Видимо, кто-то опять повернул головку тумблера, потому что сверху Бетховен вновь зазвучал fortissimo. Помедлив, он бросил монетки в щель аппарата и набрал номер. Молчание было недолгим, и мужской голос, дважды повторивший «алло», был едва слышен из-за музыки, гремевшей и на том конце провода, причем музыка была та же, что доносилась к нему из зала ожидания. Он повесил трубку, не сказав ни слова, опять нажал на кнопку, подставил ладонь под падающие монетки, вышел из кабинки и медленно двинулся мимо уборных вверх по лестнице. Большие люстры теперь были выключены, свет исходил лишь от лампочек в форме свечей, горевших на елке, и волосы ангела слиплись от влаги и свисали прядями. Из тонущего во мраке угла зала продолжал звучать Бетховен. Выйдя наружу, Бенц увидел на мокрой площади ярко освещенную витрину. Он медленно подошел к ней: высокая кукла с белокурыми волосами, одетая в лыжный костюм, улыбалась ему и протягивала припорошенную серебристой пылью еловую ветвь. Волосы ее казались натуральными — такой теплый золотистый свет исходил от них. Только когда он внимательнее разглядел ее открытый рот, он заметил, что горла у нее не было: за ее розовыми губками скрывалась темно-синяя пустота. Он медленно зашагал в темный город: где-то поблизости стояла церковь, может, она еще сохранилась. Он шел мимо розоватых окон отеля, из-за тяжелых гардин которых Бетховен звучал уже совсем глухо. Очень нежной была эта музыка. Церковь оказалась уже восстановленной, в ее огромных окнах отражались уличные фонари, а на двери висела большая белая вывеска, возвещавшая строгими черными буквами: «Месса в 00 часов, открыто с 23 часов». И хотя он понимал бессмысленность своего движения, он все же подергал дверную ручку и низко наклонился, чтобы заглянуть в замочную скважину: стилизованные под свечи электрические лампочки окружали алтарь и затеняли Вечный Свет. Он медленно побрел обратно на вокзал. Было только девять часов. Едва свернув за угол, он услышал музыку, которая выплескивалась из темной глотки вокзала и вырывалась, словно пар, из всех его отверстий.

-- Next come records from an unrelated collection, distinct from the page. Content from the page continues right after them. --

-- ==== Sys2Proof/WellFormed.lean ====
section
/-! DEFINITION. Which command words are well formed (30_encoding.md rule R95, last paragraph): those with
`w & mask = match` for a row of the opcode table. Every term of `Instr` is a legal operation, since MIX's index has
three bits and all eight values are legal (R93); what can be ill formed is a command word. -/

namespace Sys2Proof

/-- One row of the opcode table: the bits that are fixed and their values. -/
structure OpcodeRow where
  mnemonic : String
  pattern : Word
  mask : Word
deriving DecidableEq, Repr

/-- The opcode table (R94, opcode_table.json). -/
def opcodeTable : List OpcodeRow :=
  [ ⟨"CLR",     0x0000000000000001, 0xFFFFFFFFFFFFFFFF⟩,
    ⟨"LDCHUNK", 0x0000000000000002, 0xFFFFFFFFFFFFFFFF⟩,
    ⟨"FOLD",    0x0000000000000003, 0xFFFFFFFFFFFFFFFF⟩,
    ⟨"ABSORB",  0x0000000000000004, 0xFFFFFFFFFFFFFFFF⟩,
    ⟨"SEED",    0x0000000000000005, 0xFFFFFFFFFFFFFFFF⟩,
    ⟨"MIX",     0x0000000000000006, 0xFFFFFFFFFFFFF8FF⟩,
    ⟨"EMIT",    0x0000000000000007, 0xFFFFFFFFFFFFFFFF⟩,
    ⟨"RUN",     0x0000000000000008, 0xFFFFFFFFFFFFFFFF⟩ ]

/-- The row's fixed bits are as the row says. -/
def OpcodeRow.matches (r : OpcodeRow) (w : Word) : Bool := w &&& r.mask == r.pattern

/-- R95: a word is well formed exactly when it matches a row of the opcode table. -/
def wellFormedWord (w : Word) : Bool := opcodeTable.any (·.matches w)

end Sys2Proof
end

В зале ожидания оставалось совсем немного людей. С рюмками и чашками они сидели за столиками, на которых в вазах стояли еловые ветки, украшенные крошечными розовыми грибочками, а посреди зала висел транспарант с надписью: «Счастливых праздников всем пассажирам!» Под транспарантом стоял зевающий во весь рот официант, прикрывая низ лица салфеткой.

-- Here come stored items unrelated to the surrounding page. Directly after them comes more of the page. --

/-! ### mixSeed -/

@[simp] theorem State.mixSeed_acc (n : Nat) : (s.mixSeed n).acc = quadXor s.acc (mixWords s.cfg.gen (seedGet s.seeds n)) := rfl
@[simp] theorem State.mixSeed_lanes (n : Nat) : (s.mixSeed n).lanes = s.lanes := rfl
@[simp] theorem State.mixSeed_seeds (n : Nat) : (s.mixSeed n).seeds = s.seeds := rfl
@[simp] theorem State.mixSeed_dig (n : Nat) : (s.mixSeed n).dig = s.dig := rfl
@[simp] theorem State.mixSeed_dvalid (n : Nat) : (s.mixSeed n).dvalid = s.dvalid := rfl
@[simp] theorem State.mixSeed_len (n : Nat) : (s.mixSeed n).len = s.len := rfl
@[simp] theorem State.mixSeed_off (n : Nat) : (s.mixSeed n).off = s.off := rfl
@[simp] theorem State.mixSeed_k (n : Nat) : (s.mixSeed n).k = s.k := rfl
@[simp] theorem State.mixSeed_phase (n : Nat) : (s.mixSeed n).phase = s.phase := rfl
@[simp] theorem State.mixSeed_err (n : Nat) : (s.mixSeed n).err = s.err := rfl
@[simp] theorem State.mixSeed_input (n : Nat) : (s.mixSeed n).input = s.input := rfl
@[simp] theorem State.mixSeed_cfg (n : Nat) : (s.mixSeed n).cfg = s.cfg := rfl
@[simp] theorem State.mixSeed_schedule (n : Nat) : (s.mixSeed n).schedule = s.schedule := rfl
@[simp] theorem State.mixSeed_reply (n : Nat) : (s.mixSeed n).reply = s.reply := rfl
@[simp] theorem State.mixSeed_races (n : Nat) : (s.mixSeed n).races = s.races := rfl
@[simp] theorem State.mixSeed_draws (n : Nat) : (s.mixSeed n).draws = s.draws := rfl

/-! ### storeByte -/

@[simp] theorem State.storeByte_acc (a : Nat) (v : Byte) : (s.storeByte a v).acc = s.acc := rfl
@[simp] theorem State.storeByte_lanes (a : Nat) (v : Byte) : (s.storeByte a v).lanes = s.lanes := rfl
@[simp] theorem State.storeByte_seeds (a : Nat) (v : Byte) : (s.storeByte a v).seeds = s.seeds := rfl
@[simp] theorem State.storeByte_dig (a : Nat) (v : Byte) : (s.storeByte a v).dig = s.dig := rfl
@[simp] theorem State.storeByte_dvalid (a : Nat) (v : Byte) : (s.storeByte a v).dvalid = s.dvalid := rfl
@[simp] theorem State.storeByte_len (a : Nat) (v : Byte) : (s.storeByte a v).len = s.len := rfl
@[simp] theorem State.storeByte_off (a : Nat) (v : Byte) : (s.storeByte a v).off = s.off := rfl
@[simp] theorem State.storeByte_k (a : Nat) (v : Byte) : (s.storeByte a v).k = s.k := rfl
@[simp] theorem State.storeByte_phase (a : Nat) (v : Byte) : (s.storeByte a v).phase = s.phase := rfl
@[simp] theorem State.storeByte_err (a : Nat) (v : Byte) : (s.storeByte a v).err = s.err := rfl
@[simp] theorem State.storeByte_input (a : Nat) (v : Byte) : (s.storeByte a v).input = s.input.write a v := rfl
@[simp] theorem State.storeByte_cfg (a : Nat) (v : Byte) : (s.storeByte a v).cfg = s.cfg := rfl
@[simp] theorem State.storeByte_schedule (a : Nat) (v : Byte) : (s.storeByte a v).schedule = s.schedule := rfl
@[simp] theorem State.storeByte_reply (a : Nat) (v : Byte) : (s.storeByte a v).reply = s.reply := rfl
@[simp] theorem State.storeByte_races (a : Nat) (v : Byte) : (s.storeByte a v).races = if s.storeRaces a then ⟨a, s.input.read a, s.draws⟩ :: s.races else s.races := rfl
@[simp] theorem State.storeByte_draws (a : Nat) (v : Byte) : (s.storeByte a v).draws = if s.storeRaces a then s.draws + 1 else s.draws := rfl

/-! ### resetEngine -/

@[simp] theorem State.resetEngine_acc : (s.resetEngine).acc = quadOf 0 := rfl
@[simp] theorem State.resetEngine_lanes : (s.resetEngine).lanes = quadOf 0 := rfl
@[simp] theorem State.resetEngine_seeds : (s.resetEngine).seeds = zeroSeeds := rfl
@[simp] theorem State.resetEngine_dig : (s.resetEngine).dig = zeroBytes32 := rfl
@[simp] theorem State.resetEngine_dvalid : (s.resetEngine).dvalid = false := rfl
@[simp] theorem State.resetEngine_len : (s.resetEngine).len = 0 := rfl
@[simp] theorem State.resetEngine_off : (s.resetEngine).off = 0 := rfl
@[simp] theorem State.resetEngine_k : (s.resetEngine).k = 0 := rfl
@[simp] theorem State.resetEngine_phase : (s.resetEngine).phase = .idle := rfl
@[simp] theorem State.resetEngine_err : (s.resetEngine).err = .none := rfl
@[simp] theorem State.resetEngine_input : (s.resetEngine).input = s.input := rfl
@[simp] theorem State.resetEngine_cfg : (s.resetEngine).cfg = s.cfg := rfl
@[simp] theorem State.resetEngine_schedule : (s.resetEngine).schedule = s.schedule := rfl
@[simp] theorem State.resetEngine_reply : (s.resetEngine).reply = s.reply := rfl
@[simp] theorem State.resetEngine_races : (s.resetEngine).races = [] := rfl
@[simp] theorem State.resetEngine_draws : (s.resetEngine).draws = s.draws := rfl

/-! ### BUSY -/

@[simp] theorem State.busy_eq_true : s.busy = true ↔ s.phase ≠ .idle := by simp [State.busy]

@[simp] theorem State.busy_eq_false : s.busy = false ↔ s.phase = .idle := by simp [State.busy]

@[simp] theorem State.storeRaces_eq_true (a : Nat) :
    s.storeRaces a = true ↔ s.phase ≠ .idle ∧ a < s.len.toNat := by simp [State.storeRaces]

end Sys2Proof.Machine
end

Бенц остановился перед витриной с рождественскими персонажами и увидел в глубине фигуры хорошо одетых бородачей: то были Три Волхва. Они ступали по синтетическому мху и, отведя руки назад, якобы вели за собой на веревке воображаемых верблюдов. Перед святым Иосифом стоял ценник, доходивший ему почти до подбородка: «256 марок — можно приобрести и отдельно». И Бенц подумал: «Если бы у святого Иосифа было столько денег, он мог бы остановиться на ночлег в лучшей гостинице Вифлеема, и вся рождественская индустрия рассыпалась бы в прах».
Из динамика теперь раздавался заключительный хор Девятой симфонии, и у Бенца замирало сердце всякий раз, когда хор, пропев «Радость, пламя неземное…», на несколько секунд умолкал и динамик источал мертвую тишину. За витриной Бенц заметил теперь контролера, стоявшего у турникета: поправив очки на переносице, он в унисон с хором четко отбивал такт компостером по железной дверце турникета.
«Райский дух, слетевший к нам…»
Но вот контролер поднял компостер вверх, сунул в его пасть билет, щелкнул, сунул следующий билет, опять щелкнул и вновь принялся отбивать такт. Бенц вдруг испугался на миг и почувствовал, как его сердце заколотилось: женщина в зеленом платочке прошла сквозь турникет. Но не одна, рядом с ней был мужчина, которого она держала под руку, и он улыбался ей.
«Опьяненные тобою, мы вошли в твой светлый храм…»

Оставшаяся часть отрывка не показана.